20 comments

[ 3.8 ms ] story [ 58.2 ms ] thread
I've seen similar towers at walmart. I usually park next to them to make it easy to find my car.

Not really that different in application than the security cameras we've had for decades though, unless I'm misunderstanding something.

They just put security cameras on their own property, or on somebody else's? I wouldn't have an expectation of privacy in a store's parking lot, just like hopefully criminals would think twice about breaking into cars in the area. Are there special circumstances behind these security cameras that I'm not understanding?
Yep.

People are being unreasonable here. Let's say Kroger didn't have security cams on their lots, and they were to hit the national news because the next Walmart shooter chose a Kroger instead. I bet the first thing the people complaining about having security cams in the parking lots would complain about, would be the lack of security cams in the parking lot.

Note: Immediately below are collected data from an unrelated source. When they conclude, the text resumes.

-- ==== Sys2Proof/Tests/Slice0.lean ====
section
/-!
SUPPORT. Small tests: the spec's encodings decode to their instructions, ill-formed terms are refused, the spec's worked examples, and for
every statement with hypotheses a state that meets them.
-/

namespace Sys2Proof.Tests

set_option Elab.async false

open Sys2Proof.Machine
open Host (Outcome)

/-! ## Words of the spec's encodings -/

/-- Words of the ALU group (03 R70, R73), each field with its bits placed as the spec's table of the form places them. -/
theorem test_decode_alu_1 : ∀ p ∈ ([
    (0x02AE4800, .add 0x15 0xE 9), (0x02AE4801, .sub 0x15 0xE 9), (0x02AE4802, .andR 0x15 0xE 9), (0x02AE4803, .orR 0x15 0xE 9),
    (0x02AE4804, .xorR 0x15 0xE 9), (0x02AE4805, .andn 0x15 0xE 9), (0x02AE4806, .shl 0x15 0xE 9), (0x02AE4807, .shr 0x15 0xE 9),
    (0x02AE4808, .sra 0x15 0xE 9), (0x02AE4809, .slt 0x15 0xE 9), (0x02AE480A, .sltn 0x15 0xE 9), (0x02AE480B, .seq 0x15 0xE 9),
    (0x02AE480C, .minR 0x15 0xE 9), (0x02AE480D, .maxR 0x15 0xE 9), (0x02AE480E, .minn 0x15 0xE 9), (0x02AE480F, .maxn 0x15 0xE 9),
    (0x02AE4810, .mul 0x15 0xE 9), (0x02AE4811, .mulh 0x15 0xE 9), (0x02AE4812, .mulhn 0x15 0xE 9), (0x02AE4813, .div 0x15 0xE 9),
    (0x02AE4814, .divn 0x15 0xE 9), (0x02AE4815, .rem 0x15 0xE 9)] : List (Nat × Instr)),
    decodeTableWord 32 p.1 = some p.2 := by decide +kernel

/-- Words of the ALU group (03 R70, R73), each field with its bits placed as the spec's table of the form places them. -/
theorem test_decode_alu_2 : ∀ p ∈ ([
    (0x02AE4816, .remn 0x15 0xE 9), (0x02AE4ED7, .sel 0x15 0xE 9 0x1B), (0x02AE0018, .clz 0x15 0xE), (0x02AE0019, .ctz 0x15 0xE),
    (0x02AE001A, .popc 0x15 0xE), (0x02AE481B, .addw 0x15 0xE 9), (0x02AE481C, .subw 0x15 0xE 9)] : List (Nat × Instr)),
    decodeTableWord 32 p.1 = some p.2 := by decide +kernel

/-- Words of the RI form (03 R70, R72), each field with its bits placed as the spec's table of the form places them. -/
theorem test_decode_imm : ∀ p ∈ ([
    (0x06AEBEEF, .addi 0x15 0xE 0xBEEF), (0x0AAEBEEF, .andi 0x15 0xE 0xBEEF), (0x0EAEBEEF, .ori 0x15 0xE 0xBEEF),
    (0x12AEBEEF, .xori 0x15 0xE 0xBEEF), (0x16AE002F, .shli 0x15 0xE 0x2F), (0x1AAE002F, .shri 0x15 0xE 0x2F),
    (0x1EAE002F, .srai 0x15 0xE 0x2F), (0x22AEBEEF, .slti 0x15 0xE 0xBEEF), (0x26AEBEEF, .sltni 0x15 0xE 0xBEEF),
    (0x2AA0BEEF, .lui 0x15 0xBEEF), (0x2EAEBEEF, .orhi 0x15 0xE 0xBEEF), (0x32AEBEEF, .orti 0x15 0xE 0xBEEF),
    (0x36AEBEEF, .muli 0x15 0xE 0xBEEF)] : List (Nat × Instr)),
    decodeTableWord 32 p.1 = some p.2 := by decide +kernel

/-- Words of branches and jumps (03 R70 to R73), each field with its bits placed as the spec's table of the form places them. -/
theorem test_decode_transfer : ∀ p ∈ ([
    (0x41C9BEEF, .beq 0xE 9 0xBEEF), (0x45C9BEEF, .bne 0xE 9 0xBEEF), (0x49C9BEEF, .blt 0xE 9 0xBEEF), (0x4DC9BEEF, .bge 0xE 9 0xBEEF),
    (0x51C9BEEF, .bltn 0xE 9 0xBEEF), (0x55C9BEEF, .bgen 0xE 9 0xBEEF), (0x59C0BEEF, .loop 0xE 0xBEEF), (0x5C00BEEF, .jmp 0xBEEF),
    (0x6000BEEF, .call 0xBEEF), (0x64000000, .ret), (0x640E0001, .jr 0xE), (0x640E0002, .callr 0xE)] : List (Nat × Instr)),
    decodeTableWord 32 p.1 = some p.2 := by decide +kernel

/-- Words of loads and stores (03 R70, R74), each field with its bits placed as the spec's table of the form places them. -/
theorem test_decode_access : ∀ p ∈ ([
    (0x82B62A5C, .ldS8 0x15 0xB 0x2A5C), (0x82B66A5C, .ldZ8 0x15 0xB 0x2A5C), (0x82B6AA5C, .ldS16 0x15 0xB 0x2A5C),
    (0x82B6EA5C, .ldZ16 0x15 0xB 0x2A5C), (0x82B72A5C, .ldS32 0x15 0xB 0x2A5C), (0x82B76A5C, .ldZ32 0x15 0xB 0x2A5C),
    (0x82B7AA5C, .ldD 0x15 0xB 0x2A5C), (0x80B7EA5C, .ldC 5 0xB 0x2A5C), (0x86B62A5C, .stB 0x15 0xB 0x2A5C),
    (0x86B6AA5C, .stH 0x15 0xB 0x2A5C), (0x86B72A5C, .stW 0x15 0xB 0x2A5C), (0x86B7AA5C, .stD 0x15 0xB 0x2A5C),
    (0x84B7EA5C, .stC 5 0xB 0x2A5C)] : List (Nat × Instr)),
    decodeTableWord 32 p.1 = some p.2 := by decide +kernel

/-- Words of atomics (03 R73), each field with its bits placed as the spec's table of the form places them. -/
theorem test_decode_atomic : ∀ p ∈ ([
    (0x8AAE4820, .amoadd true 0x15 0xE 9), (0x8AAE4821, .amoand true 0x15 0xE 9), (0x8AAE4822, .amoor true 0x15 0xE 9),
    (0x8AAE4823, .amoxor true 0x15 0xE 9), (0x8AAE4824, .amoswap true 0x15 0xE 9), (0x8AAE4825, .amomin true 0x15 0xE 9),
    (0x8AAE4826, .amomax true 0x15 0xE 9), (0x8AAE4827, .amominn true 0x15 0xE 9), (0x8AAE4828, .amomaxn true 0x15 0xE 9),
    (0x8AAE4EF0, .cas true 0x15 0xE 9 0x1B)] : List (Nat × Instr)),
    decodeTableWord 32 p.1 = some p.2 := by decide +kernel

/-- Words of the capability group (03 R73), each field with its bits placed as the spec's table of the form places them. -/
theorem test_decode_capability : ∀ p ∈ ([
    (0x8CAE0000, .kmov 5 0xE), (0x8EAE3001, .kfld 0x15 0xE 6), (0x8CAE4802, .kstep 5 0xE 9), (0x8CAE4803, .kseek 5 0xE 9),
    (0x8CAE4804, .kclip 5 0xE 9), (0x8CAE4805, .kmask 5 0xE 9), (0x8EAE4806, .kcover 0x15 0xE 9), (0x8CAE0007, .kdrop 5 0xE)] : List (Nat × Instr)),
    decodeTableWord 32 p.1 = some p.2 := by decide +kernel

/-- Words of the SYS groups (03 R75), each field with its bits placed as the spec's table of the form places them. -/
theorem test_decode_system_1 : ∀ p ∈ ([
    (0xC0000000, .mark), (0xC0000404, .fence 4), (0xC0000815, .waitf 0x15 false), (0xC0000C55, .sigf 0x15 true),
    (0xC2A01068, .tstf 0x15 0x28 true), (0xC00E14A7, .idle 0xE 0xA7), (0xC40E0000, .fork 0xE), (0xC4000400, .rendez),
    (0xC6AE0801, .push 1 0x15 0xE), (0xC40E0C02, .pushc 2 0xE), (0xC6A01001, .pop 0x15 1), (0xC40E170B, .mtx true true 0xB 0xE),
    (0xC6A01B07, .mfx 0x15 true true 7), (0xCAAE003B, .ralloc 0x15 0xE 3 2 true true), (0xC80E0400, .rfree 0xE),
    (0xC80E08A7, .rwax 0xE 0xA7), (0xCAAE0C00, .launch 0x15 0xE), (0xCAA01003, .lwait 0x15 3), (0xC8001403, .cancel 3),
    (0xC8001801, .gate true), (0xCAA01C00, .evpop 0x15), (0xC8002001, .wpub 1)] : List (Nat × Instr)),
    decodeTableWord 32 p.1 = some p.2 := by decide +kernel

/-- Words of the SYS groups (03 R75), each field with its bits placed as the spec's table of the form places them. -/
theorem test_decode_system_2 : ∀ p ∈ ([
    (0xC8002401, .wsync 1), (0xCC0000A7, .trap 0xA7), (0xCC000400, .eret), (0xCC0008A7, .hcall 0xA7), (0xCEA00C2F, .mfs 0x15 0x2F),
    (0xCC0E1012, .mts 0x12 0xE), (0xCC001400, .halt), (0xCC001800, .snap)] : List (Nat × Instr)),
    decodeTableWord 32 p.1 = some p.2 := by decide +kernel

/-- Words of the shared sequencer words (03 R82, R83), each field with its bits placed as the spec's table of the form places them. -/
theorem test_decode_stack : ∀ p ∈ ([
    (0x0001, .lit 1), (0x80A7, .seqIdle 0xA7), (0x8100, .idlew), (0x8200, .cat), (0x8300, .dup), (0x8400, .drop), (0x8500, .swap),
    (0x8600, .sadd), (0x8700, .sneg), (0x883F, .sshl 0x3F), (0x8949, .seqWaitf 9 true), (0x8A7C, .seqSigf 0x3C true), (0x8BA7, .rep 0xA7),
    (0x8C00, .endr)] : List (Nat × Instr)),
    decodeTableWord 16 p.1 = some p.2 := by decide +kernel

/-- Words of matrix words (03 R84), each field with its bits placed as the spec's table of the form places them. -/
theorem test_decode_matrix : ∀ p ∈ ([
    (0xA005, .claim 5), (0xA105, .release 5), (0xA205, .fill 5), (0xA305, .sfill 5), (0xA405, .dfill 5), (0xA501, .mnest true),
    (0xA61D, .mgo 1 true true true), (0xA700, .promote), (0xA803, .aclr true true), (0xA907, .aout true true true), (0xAA00, .mend)] : List (Nat × Instr)),
    decodeTableWord 16 p.1 = some p.2 := by decide +kernel

/-- Words of Lift words (03 R84), each field with its bits placed as the spec's table of the form places them. -/
theorem test_decode_lift : ∀ p ∈ ([
    (0xC001, .lrec true), (0xC136, .copy true true 6), (0xC236, .copyz true true 6), (0xC300, .chain), (0xC400, .crcset),
    (0xC500, .crcchk), (0xC600, .lfence), (0xC700, .lend)] : List (Nat × Instr)),
    decodeTableWord 16 p.1 = some p.2 := by decide +kernel

/-- Words of collective words (03 R84), each field with its bits placed as the spec's table of the form places them. -/
theorem test_decode_collective : ∀ p ∈ ([
    (0xE000, .csend), (0xE100, .crecv), (0xE204, .creduce 4), (0xE300, .cgather), (0xE400, .cbar), (0xE500, .cwait)] : List (Nat × Instr)),
    decodeTableWord 16 p.1 = some p.2 := by decide +kernel

/-- Words of the vector engine (03 R77 to R81), each field with its bits placed as the spec's table of the form places them. -/
theorem test_decode_vector_1 : ∀ p ∈ ([
    (0x0000000000003FFF, .vidle ⟨0, 0, 0, 0, 0, 0, false, 0, false, false, false, 16383⟩),
    (0x0100000000000049, .vwaitf ⟨0, 0, 0, 0, 0, 0, false, 0, false, false, false, 73⟩),
    (0x0200000000000055, .vsigf ⟨0, 0, 0, 0, 0, 0, false, 0, false, false, false, 85⟩),
    (0x0300000000000005, .vend ⟨0, 0, 0, 0, 0, 0, false, 0, false, false, false, 5⟩),
    (0x0400000000003FFD, .vloop ⟨0, 0, 0, 0, 0, 0, false, 0, false, false, false, 16381⟩),
    (0x05020680FE002328, .vsetlc ⟨0, 8, 13, 0, 127, 0, false, 0, false, false, false, 9000⟩),
    (0x060000000000002F, .vturn ⟨0, 0, 0, 0, 0, 0, false, 0, false, false, false, 47⟩),
    (0x1037C08201F90007, .vadd ⟨1, 95, 1, 2, 0, 15, true, 4, true, false, false, 7⟩),
    (0x11A0EF8400408000, .vsub ⟨5, 3, 95, 4, 0, 2, false, 0, false, true, false, 0⟩),
    (0x124102DF00000001, .vmul ⟨2, 4, 5, 95, 0, 0, false, 0, false, false, false, 1⟩),
    (0x130281B512004002, .vfma ⟨0, 10, 3, 53, 9, 0, false, 0, false, false, true, 2⟩),
    (0x1422C60D1C0BC000, .vfms ⟨1, 11, 12, 13, 14, 0, false, 5, true, true, true, 0⟩),
    (0x1503C811BE340000, .vfnma ⟨0, 15, 16, 17, 95, 1, true, 2, false, false, false, 0⟩),
    (0x16650A9600000000, .vmax ⟨3, 20, 21, 22, 0, 0, false, 0, false, false, false, 0⟩),
    (0x1785CC1900000000, .vmin ⟨4, 23, 24, 25, 0, 0, false, 0, false, false, false, 0⟩),
    (0x18068D8000000000, .vabs ⟨0, 26, 27, 0, 0, 0, false, 0, false, false, false, 0⟩),
    (0x19870E8000000000, .vneg ⟨4, 28, 29, 0, 0, 0, false, 0, false, false, false, 0⟩),
    (0x1A278FA000000000, .vcopysgn ⟨1, 30, 31, 32, 0, 0, false, 0, false, false, false, 0⟩),
    (0x2008510000000000, .vrcp ⟨0, 33, 34, 0, 0, 0, false, 0, false, false, false, 0⟩),
    (0x2108D20000000009, .vrsq ⟨0, 35, 36, 0, 0, 0, false, 0, false, false, false, 9⟩),
    (0x2209530000000000, .vexp2 ⟨0, 37, 38, 0, 0, 0, false, 0, false, false, false, 0⟩),
    (0x2309D40000000000, .vlog2 ⟨0, 39, 40, 0, 0, 0, false, 0, false, false, false, 0⟩)] : List (Nat × Instr)),
    decodeTableWord 64 p.1 = some p.2 := by decide +kernel

/-- Words of the vector engine (03 R77 to R81), each field with its bits placed as the spec's table of the form places them. -/
theorem test_decode_vector_2 : ∀ p ∈ ([
    (0x300A552B00000000, .vand ⟨0, 41, 42, 43, 0, 0, false, 0, false, false, false, 0⟩),
    (0x310B16AE00000000, .vor ⟨0, 44, 45, 46, 0, 0, false, 0, false, false, false, 0⟩),
    (0x320BD83100000000, .vxor ⟨0, 47, 48, 49, 0, 0, false, 0, false, false, false, 0⟩),
    (0x330C998000000000, .vnot ⟨0, 50, 51, 0, 0, 0, false, 0, false, false, false, 0⟩),
    (0x344D1AB600000000, .vshl ⟨2, 52, 53, 54, 0, 0, false, 0, false, false, false, 0⟩),
    (0x356DDC3900000000, .vshr ⟨3, 55, 56, 57, 0, 0, false, 0, false, false, false, 0⟩),
    (0x368E9DBC00000000, .vsra ⟨4, 58, 59, 60, 0, 0, false, 0, false, false, false, 0⟩),
    (0x370F5F0000010000, .vmov ⟨0, 61, 62, 0, 0, 0, false, 0, true, false, false, 0⟩),
    (0x380FC00000003FFE, .vmovi ⟨0, 63, 0, 0, 0, 0, false, 0, false, false, false, 16382⟩),
    (0x3910000000002FE0, .vmovhi ⟨0, 64, 0, 0, 0, 0, false, 0, false, false, false, 12256⟩),
    (0x4003E0C208600000, .vcmp ⟨0, 15, 65, 66, 4, 3, false, 0, false, false, false, 0⟩),
    (0x4110E24500800000, .vsel ⟨0, 67, 68, 69, 0, 4, false, 0, false, false, false, 0⟩),
    (0x4200410300000000, .vpand ⟨0, 1, 2, 3, 0, 0, false, 0, false, false, false, 0⟩),
    (0x4301028600000000, .vpor ⟨0, 4, 5, 6, 0, 0, false, 0, false, false, false, 0⟩),
    (0x4401C40900000000, .vpxor ⟨0, 7, 8, 9, 0, 0, false, 0, false, false, false, 0⟩),
    (0x4502858000000000, .vpnot ⟨0, 10, 11, 0, 0, 0, false, 0, false, false, false, 0⟩),
    (0x4603068000000040, .vplen ⟨0, 12, 13, 0, 0, 0, false, 0, false, false, false, 64⟩),
    (0x5011A38000A00000, .vrsum ⟨0, 70, 71, 0, 0, 5, false, 0, false, false, false, 0⟩),
    (0x5132248000000000, .vrmax ⟨1, 72, 73, 0, 0, 0, false, 0, false, false, false, 0⟩),
    (0x5212A58000000000, .vrmin ⟨0, 74, 75, 0, 0, 0, false, 0, false, false, false, 0⟩),
    (0x581326CE00000000, .vperm ⟨0, 76, 77, 78, 0, 0, false, 0, false, false, false, 0⟩),
    (0x5913E83F00000000, .vbcast ⟨0, 79, 80, 63, 0, 0, false, 0, false, false, false, 0⟩)] : List (Nat × Instr)),
    decodeTableWord 64 p.1 = some p.2 := by decide +kernel

/-- Words of the vector engine (03 R77 to R81), each field with its bits placed as the spec's table of the form places them. -/
theorem test_decode_vector_3 : ∀ p ∈ ([
    (0x5A14690100000000, .vrot ⟨0, 81, 82, 1, 0, 0, false, 0, false, false, false, 0⟩),
    (0x5B34EA5500000000, .vzip ⟨1, 83, 84, 85, 0, 0, false, 0, false, false, false, 0⟩),
    (0x5CB5ABD800000000, .vunzip ⟨5, 86, 87, 88, 0, 0, false, 0, false, false, false, 0⟩),
    (0x60166D0002020000, .vcvt ⟨0, 89, 90, 0, 1, 0, false, 1, false, false, false, 0⟩),
    (0x6136EE0010020000, .vqbfp ⟨1, 91, 92, 0, 8, 0, false, 1, false, false, false, 0⟩),
    (0x62176F0004000000, .vdqbfp ⟨0, 93, 94, 0, 2, 0, false, 0, false, false, false, 0⟩),
    (0x6300410002000000, .vsrnd ⟨0, 1, 2, 0, 1, 0, false, 0, false, false, false, 0⟩),
    (0x6400C20500000000, .vrng ⟨0, 3, 4, 5, 0, 0, false, 0, false, false, false, 0⟩),
    (0x7001878001303FFF, .vld ⟨0, 6, 15, 0, 0, 9, true, 0, false, false, false, 16383⟩),
    (0x7101C70D00000064, .vlds ⟨0, 7, 14, 13, 0, 0, false, 0, false, false, false, 100⟩),
    (0x7202065F00002000, .vldg ⟨0, 8, 12, 95, 0, 0, false, 0, false, false, false, 8192⟩),
    (0x73000580BC001FFF, .vst ⟨0, 0, 11, 0, 94, 0, false, 0, false, false, false, 8191⟩),
    (0x74000509BA000001, .vsts ⟨0, 0, 10, 9, 93, 0, false, 0, false, false, false, 1⟩),
    (0x7500045CB6C0C000, .vscat ⟨0, 0, 8, 92, 91, 6, false, 0, false, true, true, 0⟩),
    (0x761687DF00000000, .vldt ⟨0, 90, 15, 95, 0, 0, false, 0, false, false, false, 0⟩),
    (0x7700071FB2000000, .vstt ⟨0, 0, 14, 31, 89, 0, false, 0, false, false, false, 0⟩),
    (0x7803C70000003FFC, .vxaddi ⟨0, 15, 14, 0, 0, 0, false, 0, false, false, false, 16380⟩),
    (0x7903460B00000000, .vxadd ⟨0, 13, 12, 11, 0, 0, false, 0, false, false, false, 0⟩),
    (0x7A02800000003FFF, .vxset ⟨0, 10, 0, 0, 0, 0, false, 0, false, false, false, 16383⟩),
    (0x8000410300000000, .vseedgen ⟨0, 1, 2, 3, 0, 0, false, 0, false, false, false, 0⟩),
    (0x810102860E000000, .vseedsrch ⟨0, 4, 5, 6, 7, 0, false, 0, false, false, false, 0⟩)] : List (Nat × Instr)),
    decodeTableWord 64 p.1 = some p.2 := by decide +kernel

/-! ## Small states -/

/-- The module after reset with one core as given. -/
def oneCore (f : Site → Site) : State := { State.reset with sites := ⟨[(0, f Site.reset)]⟩ }

/-- The core's first context as given. -/
def oneCtx (f : Ctx → Ctx) : State := oneCore (modCtx false f)

/-- A capability of the 64 KiB of TM from `base`, with every permission. -/
def tmCap (base : Nat) : Cap := Cap.grant 2 0xFF base 65536

/-- A context in free mode with every register valid, at word 8 of its code in TM. -/
def aliveCtx (x : Ctx) : Ctx :=
  { x with
    s := Table.ofList [0, 7, 0, 0x8000000000000000, 0xFFFFFFFFFFFFFFFF, 1, 64], sValid := 0xFFFFFFFF
    a := Table.ofList [tmCap 0, tmCap 0x1000], aValid := 0xFFFF, pc := 32, code := tmCap 0, ctl := { x.ctl with running := true } }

What makes this “paramilitary spy gear?” It’s some portable security cameras positioned in a parking lot.
The company responsible: LiveView Technologies https://lvt.co/

They specialize in surveillance gear for private and nation-state operations. They work with multiple federal TLA's, and also just announced a joint USA-Israel surveillance operations.

I talk more of it here https://www.reddit.com/r/bloomington/comments/f4xv9t/info_on...

Walmart sells guns; that doesn't mean everything they sell is a gun. If these are just cameras, does it matter where they came from?
‘Nation-state’ doesn’t mean what you think it means. It’s not a fancy way of saying ‘countries’. It means one small subset of countries such as Japan that are both nations and states at the same time.
Hmmm. I didn't know this.

What are some countries that aren't nations?

For example the UK is not a nation-state because it’s one state but four nations.
So "paramilitary" is still a clickbaity exaggeration. Their website mentions Target markets such as state DoTs, retailers (specifically Lowe's), oil companies, construction. Hardly a roster of paramilitary forces.
Are you buying military equipment any time you deal with a company that does business with a military? Would "man buys equipment from missile manufacturer Honeywell" be an appropriate description of me having bought an air humidifier from them?
> What makes this “paramilitary spy gear?”

The need for an attention grab as confirmed by the hashtags. There's nothing "paramilitary" about this system [0] that wouldn't also apply to any number of other things like a laptop, or an OS, etc.

It's that much more amusing given that the author of the tweet (and the present submission) appears to be a Linux user, something some UK authorities using the same broken logic already deemed to be the hallmark of a criminal hacker.

[0] https://lvt.co/security/

I'm concerned iff they're networked.
They definitely are networked. This one is over LTE. I used a KerberosSDR to accurately triangulate and verify that signal was originating from that spytower.

And they also to appear to have rudimentary "person", "vehicle", and other tracking, with an API to forward regions of interest to a more robust ML facial recognition algo.

Wait, did you actually demodulate the LTE Signal? Or did you just treat it as a source of broadband noise?
Many if not most Walmarts in my area have these. I believe that stores are installing them when the amount of incidents they have with crazy/wild folks is large, as I've seen police at the stores with them rather frequently. This sadly seems somewhat corelated with nearby socioeconomics, but it doesn't change the fact that the things the police are getting called for are real. Like another poster I tend to try and park near one if I have to shop at a place with one.
How is a random clickbait Twitter post making it to the hn frontpage?

This is just a random dude venting against Kroger putting a few security cameras on their parking lot.

If these are vanilla security cameras, this is a non-story. If, instead, this is the development of a trend of using cameras with live feeds to law enforcement, real-time facial recognition or license tag identification, I think it warrants discussion.

Yes, these are on private property. However, aren’t there ethical issues around these technologies should they be employed, say, at every food store in a geographic area?